To the best of our knowledge, this is the first work to examine the effectiveness of LLMs in generating natural language explanations for logical rules. We mined the rules by the AMIE 3.5.1 algorithm, the latest version released in 2024, using the widely used cross-domain benchmark dataset FB15k-237 [4] and two properly preprocessed large-scale variants of the Freebase dataset, FB-CVTREV and FB+CVT-REV [18] (Section 2). We investigated a range of prompting strategies, such as zero and few-shot prompting [10], incorporating an instance of the rule, including variable entity types and Chain-of-Thought (CoT) reasoning [20] (Section 3). To evaluate the quality of the generated explanations, we conducted detailed human evaluations based on criteria such as correctness, clarity, and hallucination. Additionally, we explored the potential of LLM-as-ajudge [23] for this task (Section 4). Our findings indicate that combining CoT prompting with variable type information yields the most accurate and readable explanations. Overall, our findings highlight a promising direction for this task. We conclude the work and outline potential avenues for future research in Section 5. All the scripts and data produced from this work are available from our GitHub repository at https://github.com/idirlab/KGRule2NL.
Phase 2: Utilizing Variable Entity Types in The Prompt This phase initially incorporated rule instantiations into the prompt design. However, analysis of the generated explanations revealed persistent limitations in the model’s ability to identify variable entity types, leading us to adopt integration of these types in the prompt.

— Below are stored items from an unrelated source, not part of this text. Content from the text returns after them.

-- ==== Sys2Proof/Tests/Slice0.lean ====
section
/-!
SUPPORT. Small tests on fixed values, each expected value taken from the spec (the vector or rule a comment names), and
for every statement with hypotheses a witness that something meets them.
-/

namespace Sys2Proof.Tests

open Sys2Proof Sys2Proof.Machine

/-! ### Helpers -/

/-- The reset machine with registers `a`, `b`, `c` and program counter `pc`. -/
def machine (a b c pc : Int) : State :=
  { State.reset with regs := { a := a, b := b, c := c }, pc := pc }

/-- The state an instruction leads to; the state itself where it leads to none. -/
def after (i : Instr) (s : State) : State :=
  match exec i s with
  | .next t => t
  | .fault _ => s
  | .refused _ => s

/-- Registers, program counter, running flag and fault state, as the vectors list them. -/
def shown (s : State) : Int × Int × Int × Int × Bool × Option FaultKind :=
  (s.regs.a, s.regs.b, s.regs.c, s.pc, s.running, s.fault)

/-- What a slot with header `h` and integer `v` does at `pc` of `s`. -/
def ran (s : State) (h : BitVec 12) (v : Int) : Int × Int × Int × Int × Bool × Option FaultKind :=
  shown (s.placeAtPc { h := h, val := v }).hostStep

/-! ### Legality (30_encoding.md R62, 95_test_vectors.md V8) -/

theorem test_defect_emptyNotZero :
    (Slot.fields { h := 0x001#12, val := 0 }).defects = [.emptyNotZero]
      ∧ (Slot.fields { h := 0x000#12, val := 5 }).defects = [.emptyNotZero] := by decide

theorem test_defect_reservedOpcode :
    (Slot.fields { h := 0x817#12, val := 0 }).defects = [.reservedOpcode]
      ∧ (Slot.fields { h := 0x81F#12, val := 0 }).defects = [.reservedOpcode] := by decide

theorem test_defect_kindNotAdmitted :
    (Slot.fields { h := 0x982#12, val := 0 }).defects = [.kindNotAdmitted]
      ∧ (Slot.fields { h := 0x894#12, val := 0 }).defects = [.kindNotAdmitted]
      ∧ (Slot.fields { h := 0x996#12, val := 0 }).defects = [.kindNotAdmitted] := by decide

theorem test_defect_reservedRegister :
    (Slot.fields { h := 0xE82#12, val := 0 }).defects = [.reservedRegister]
      ∧ (Slot.fields { h := 0x8E2#12, val := 0 }).defects = [.reservedRegister] := by decide

theorem test_defect_unusedRegister :
    (Slot.fields { h := 0x930#12, val := 4 }).defects = [.unusedRegister] := by decide

theorem test_defect_unusedVal :
    (Slot.fields { h := 0x800#12, val := 1 }).defects = [.unusedVal]
      ∧ (Slot.fields { h := 0xB94#12, val := 1 }).defects = [.unusedVal] := by decide

theorem test_params_refused :
    Params.wellFormed { pcap := 0, dcap := 1, wordTrits := none } = false
      ∧ Params.wellFormed { pcap := 1, dcap := 0, wordTrits := none } = false := by decide

theorem test_tritCode_refused :
    TritCode.wellFormed { ofNeg := 0, ofZero := 1, ofPos := 1 } = false
      ∧ TritCode.wellFormed { ofNeg := 2, ofZero := 0, ofPos := 1 } = true := by decide

/-! ### Decoding: the rows of 30_encoding.md R60 with their fields written in, one slot for each constructor -/

theorem test_decode_move :
    decode { h := 0x800#12, val := 0 } = .instr .nop
      ∧ decode { h := 0x801#12, val := 0 } = .instr .hlt
      ∧ decode { h := 0b101010000010#12, val := 0 } = .instr (.movReg .a .b)
      ∧ decode { h := 0b100101000010#12, val := -40 } = .instr (.movImm .c (-40)) := by decide

theorem test_decode_arithmetic :
    decode { h := 0xA83#12, val := 0 } = .instr (.addReg .a .b)
      ∧ decode { h := 0x903#12, val := -10 } = .instr (.addImm .a (-10))
      ∧ decode { h := 0b110010100100#12, val := 0 } = .instr (.subReg .b .c)
      ∧ decode { h := 0x904#12, val := 1 } = .instr (.subImm .a 1)
      ∧ decode { h := 0xA85#12, val := 0 } = .instr (.mulReg .a .b)
      ∧ decode { h := 0b100101000101#12, val := 3 } = .instr (.mulImm .c 3)
      ∧ decode { h := 0xCA6#12, val := 0 } = .instr (.divReg .b .c)
      ∧ decode { h := 0x906#12, val := -4 } = .instr (.divImm .a (-4)) := by decide

theorem test_decode_logic :
    decode { h := 0xA87#12, val := 0 } = .instr (.andReg .a .b)
      ∧ decode { h := 0x907#12, val := 2 } = .instr (.andImm .a 2)
      ∧ decode { h := 0x8A8#12, val := 0 } = .instr (.orReg .b .a)
      ∧ decode { h := 0x908#12, val := -7 } = .instr (.orImm .a (-7))
      ∧ decode { h := 0xA8F#12, val := 0 } = .instr (.cmpReg .a .b)
      ∧ decode { h := 0x94F#12, val := 2 } = .instr (.cmpImm .c 2) := by decide

theorem test_decode_unary :
    decode { h := 0x849#12, val := 0 } = .instr (.notReg .c)
      ∧ decode { h := 0x82A#12, val := 0 } = .instr (.negReg .b)
      ∧ decode { h := 0x80B#12, val := 0 } = .instr (.signReg .a)
      ∧ decode { h := 0x82C#12, val := 0 } = .instr (.absReg .b)
      ∧ decode { h := 0x84D#12, val := 0 } = .instr (.shlReg .c)
      ∧ decode { h := 0x84E#12, val := 0 } = .instr (.shrReg .c)
      ∧ decode { h := 0x909#12, val := 0 } = .illegal := by decide

theorem test_decode_control :
    decode { h := 0x910#12, val := -3 } = .instr (.jmp (-3))
      ∧ decode { h := 0x911#12, val := 9 } = .instr (.jz .a 9)
      ∧ decode { h := 0x932#12, val := 9 } = .instr (.jn .b 9)
      ∧ decode { h := 0x953#12, val := 9 } = .instr (.jp .c 9)
      ∧ decode { h := 0x810#12, val := 0 } = .illegal
      ∧ decode { h := 0x9F1#12, val := 2 } = .illegal := by decide

theorem test_decode_access :
    decode { h := 0x954#12, val := 1 } = .instr (.ldAddr .c 1)
      ∧ decode { h := 0xB94#12, val := 0 } = .instr (.ldInd .a .b)
      ∧ decode { h := 0x915#12, val := 28 } = .instr (.stAddr .a 28)
      ∧ decode { h := 0xBD5#12, val := 0 } = .instr (.stInd .c .b)
      ∧ decode { h := 0x916#12, val := 40 } = .instr (.lea .a 40)
      ∧ decode { h := 0x000#12, val := 0 } = .empty := by decide

/-- Rows of the opcode table as the host numbers them: 16 bits hold the 12-bit header. -/
theorem test_decodeTableWord :
    decodeTableWord 16 0x801 = some .hlt ∧ decodeTableWord 16 0x994 = some (.ldInd .a .a)
      ∧ decodeTableWord 16 0x916 = some (.lea .a 0) ∧ decodeTableWord 16 0x000 = none
      ∧ decodeTableWord 16 0x817 = none := by decide

theorem test_encode : encode (.divReg .b .c) = { h := 0xCA6#12, val := 0 }
    ∧ encode (.stInd .a .b) = { h := 0xB95#12, val := 0 } ∧ encode (.movImm .b 28) = { h := 0x922#12, val := 28 } := by
  decide

/-! ### Instructions: 95_test_vectors.md V4 (I), V5 (J), V6 (M), each one step of a slot at slot index 3 -/

theorem test_nop_I1 : ran (machine 1 2 3 3) 0x800#12 0 = (1, 2, 3, 4, true, none) := by decide
theorem test_hlt_I2 : ran (machine 1 2 3 4) 0x801#12 0 = (1, 2, 3, 5, false, none) := by decide
theorem test_mov_I3 : ran (machine 0 9 0 3) 0xA82#12 0 = (9, 9, 0, 4, true, none) := by decide
theorem test_mov_I5 : ran (machine 0 0 0 3) 0x942#12 (-40) = (0, 0, -40, 4, true, none) := by decide
theorem test_add_I6 : ran (machine 4 5 0 3) 0xA83#12 0 = (9, 5, 0, 4, true, none) := by decide
theorem test_add_I7 : ran (machine 4 0 0 3) 0x903#12 (-10) = (-6, 0, 0, 4, true, none) := by decide
theorem test_sub_I9 : ran (machine 4 5 0 3) 0xA84#12 0 = (-1, 5, 0, 4, true, none) := by decide
theorem test_sub_R104 : ran (machine (-1) 0 0 3) 0x904#12 1 = (-2, 0, 0, 4, true, none) := by decide
theorem test_mul_I11 : ran (machine (-3) 4 0 3) 0xA85#12 0 = (-12, 4, 0, 4, true, none) := by decide
theorem test_mul_V2 : ran (machine (3 ^ 20) 0 0 3) 0x905#12 (3 ^ 20) = (3 ^ 40, 0, 0, 4, true, none) := by decide
theorem test_div_I12 : ran (machine 0 (-7) 2 3) 0xCA6#12 0 = (0, -3, 2, 4, true, none) := by decide
theorem test_div_I13 : ran (machine 9 0 0 3) 0x906#12 0 = (0, 0, 0, 4, true, none) := by decide
theorem test_and_I15 : ran (machine 1 0 0 3) 0xA87#12 0 = (0, 0, 0, 4, true, none) := by decide
theorem test_and_I16 : ran (machine 5 0 0 3) 0x907#12 2 = (2, 0, 0, 4, true, none) := by decide
theorem test_or_I17 : ran (machine (-1) 0 0 3) 0xA88#12 0 = (0, 0, 0, 4, true, none) := by decide
theorem test_or_I18 : ran (machine (-5) 0 0 3) 0x908#12 (-7) = (-5, 0, 0, 4, true, none) := by decide
theorem test_not_I19 : ran (machine 0 0 1 3) 0x849#12 0 = (0, 0, -1, 4, true, none) := by decide
theorem test_neg_I20 : ran (machine 0 (-27) 0 3) 0x82A#12 0 = (0, 27, 0, 4, true, none) := by decide
theorem test_sign_I21 : ran (machine (-42) 0 0 3) 0x80B#12 0 = (-1, 0, 0, 4, true, none) := by decide
theorem test_abs_I22 : ran (machine 0 (-4) 0 3) 0x82C#12 0 = (0, 4, 0, 4, true, none) := by decide
theorem test_shl_I23 : ran (machine (-2) 0 0 3) 0x80D#12 0 = (-6, 0, 0, 4, true, none) := by decide
theorem test_shr_I24 : ran (machine 0 0 (-7) 3) 0x84E#12 0 = (0, 0, -2, 4, true, none) := by decide
theorem test_cmp_I25 : ran (machine 2 5 0 3) 0xA8F#12 0 = (-1, 5, 0, 4, true, none) := by decide
theorem test_cmp_I26 : ran (machine 0 0 5 3) 0x94F#12 2 = (0, 0, 1, 4, true, none) := by decide
theorem test_jmp_J1 : ran (machine 0 0 0 3) 0x910#12 10 = (0, 0, 0, 10, true, none) := by decide
theorem test_jmp_J4 : ran (machine 0 0 0 3) 0x910#12 (-4) = (0, 0, 0, -4, true, none) := by decide
theorem test_jz_J5 : ran (machine 0 0 0 3) 0x911#12 9 = (0, 0, 0, 9, true, none) := by decide
theorem test_jz_J7 : ran (machine (-1) 0 0 3) 0x911#12 9 = (-1, 0, 0, 4, true, none) := by decide
theorem test_jn_J8 : ran (machine 0 (-5) 0 3) 0x932#12 9 = (0, -5, 0, 9, true, none) := by decide
theorem test_jn_J9 : ran (machine 0 0 0 3) 0x932#12 9 = (0, 0, 0, 4, true, none) := by decide
theorem test_jp_J11 : ran (machine 0 0 5 3) 0x953#12 9 = (0, 0, 5, 9, true, none) := by decide
theorem test_jp_J12 : ran (machine 0 0 0 3) 0x953#12 9 = (0, 0, 0, 4, true, none) := by decide
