/-- Physical line address of a byte of system memory (R84, R90; log 73, DEDUCED). -/
def State.sysPla (s : State) (a : Nat) : Nat :=
  let off := a % 2 ^ 33
  let p := s.systemPlace (a / 2 ^ 33 * 32 + off / 2 ^ 28)
  (a / 2 ^ 33 * 64 + p.1) * 2 ^ 23 + p.2 * 2 ^ 21 + off % 2 ^ 28 / 128

/-- The stored line of a 64-byte unit of system memory fails its verification: it was changed, lost, or has an uncorrectable error (R93, R104; log 73, DEDUCED). -/
def State.sysFails (s : State) (u : Nat) : Bool := s.sysBad.contains u || s.dramErrs.contains (s.sysPla (u * 64), true)

/-- A 64-byte unit of system memory is read as poisoned zeros (R98, R137). -/
def State.unitBad (s : State) (u : Nat) : Bool := s.sysPoison.contains u || s.sysFails u

/-- Bytes of system memory as a reader gets them: those of bad units are zero (R98, R137). -/
def State.readSys (s : State) (a n : Nat) : List Byte :=
  (Memory.readN s.sysmem a n).zipIdx.map fun b => if s.unitBad ((a + b.2) / 64) then 0 else b.1

/-- The 64-byte units of system memory whose stored line fails its verification, of those that a range touches (R104). -/
def State.unitsFailing (s : State) (a n : Nat) : List Nat :=
  let cells := (s.dramErrs.filter (·.2)).flatMap fun e => match s.sysAddr e.1 with
    | some x => [x / 64, x / 64 + 1]
    | none => []
  ((s.sysBad ++ cells).filter fun u => a < u * 64 + 64 && u * 64 < a + n).eraseDups

/-- Lines of system memory that a range touches and that fail (R104). -/
def State.sysFailing (s : State) (a n : Nat) : List Nat := ((s.unitsFailing a n).map fun u => s.sysPla (u * 64)).eraseDups

/-- No cell error is left in a frame of system memory. -/
def State.mendFrame (s : State) (frame : Nat) : State :=
  { s with dramErrs := s.dramErrs.filter fun e => (s.sysAddr e.1).map (· / Config.pageBytes) != some frame }

/-- Write bytes of system memory; the 64-byte units that they cover whole become sound, or poisoned with `poison` (R137; log 38, DESIGN CHOICE; log 73, DEDUCED). -/
def State.putSys (s : State) (a : Nat) (bs : List Byte) (poison : Bool) : State :=
  let first := a / 64
  let cnt := (a + bs.length + 63) / 64 - first
  let whole := fun u => a ≤ u * 64 && u * 64 + 64 ≤ a + bs.length
  let units := (List.range cnt).map (first + ·)
  { s with
    sysmem := Memory.writeN s.sysmem a bs
    sysBad := s.sysBad.filter fun u => !(units.contains u && whole u)
    sysPoison := (s.sysPoison.filter fun u => !(units.contains u && (poison || whole u))) ++ (if poison then units else []) }

/-- Write bytes at a system-window address of a world, under the translation last published for it (R324, R325); nothing where it does not translate. -/
def State.sysWrite (s : State) (world va : Nat) (bs : List Byte) : State :=
  match sysPlace (s.worldAt world).live va with
  | some a => s.putSys a bs false
  | none => s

For instance, in the rule ?b /time/event/instance_of_recurring_event World Series => World Series /sports/sports_championship/events ?b, World Series is a constant entity and ?b is a variable entity. In Freebase datasets, entities can belong to multiple types. Consequently, each variable entity is associated with a list of types. Given an edge type and its edge instances, there is almost a function that maps from the edge type to a type that all subjects in the edge instances belong to, and similarly, almost such a function for objects[18]. For the example above, the variable ?b’s types are either /time/event or /sports/sports_championship_event. For this phase, three annotators annotated 100 rules, rules with the highest head coverage, 50 top rules from FB-CVT-REV, and 50 from FB+CVT-REV. Unlike the previous phase, the annotators were asked to complete metric evaluations for explanations from both prompts, the zero-shot prompt as our baseline, and the prompt incorporating variable type. As discussed in Section 4, our findings show that providing variable type information significantly improved the model’s performance in generating accurate explanations.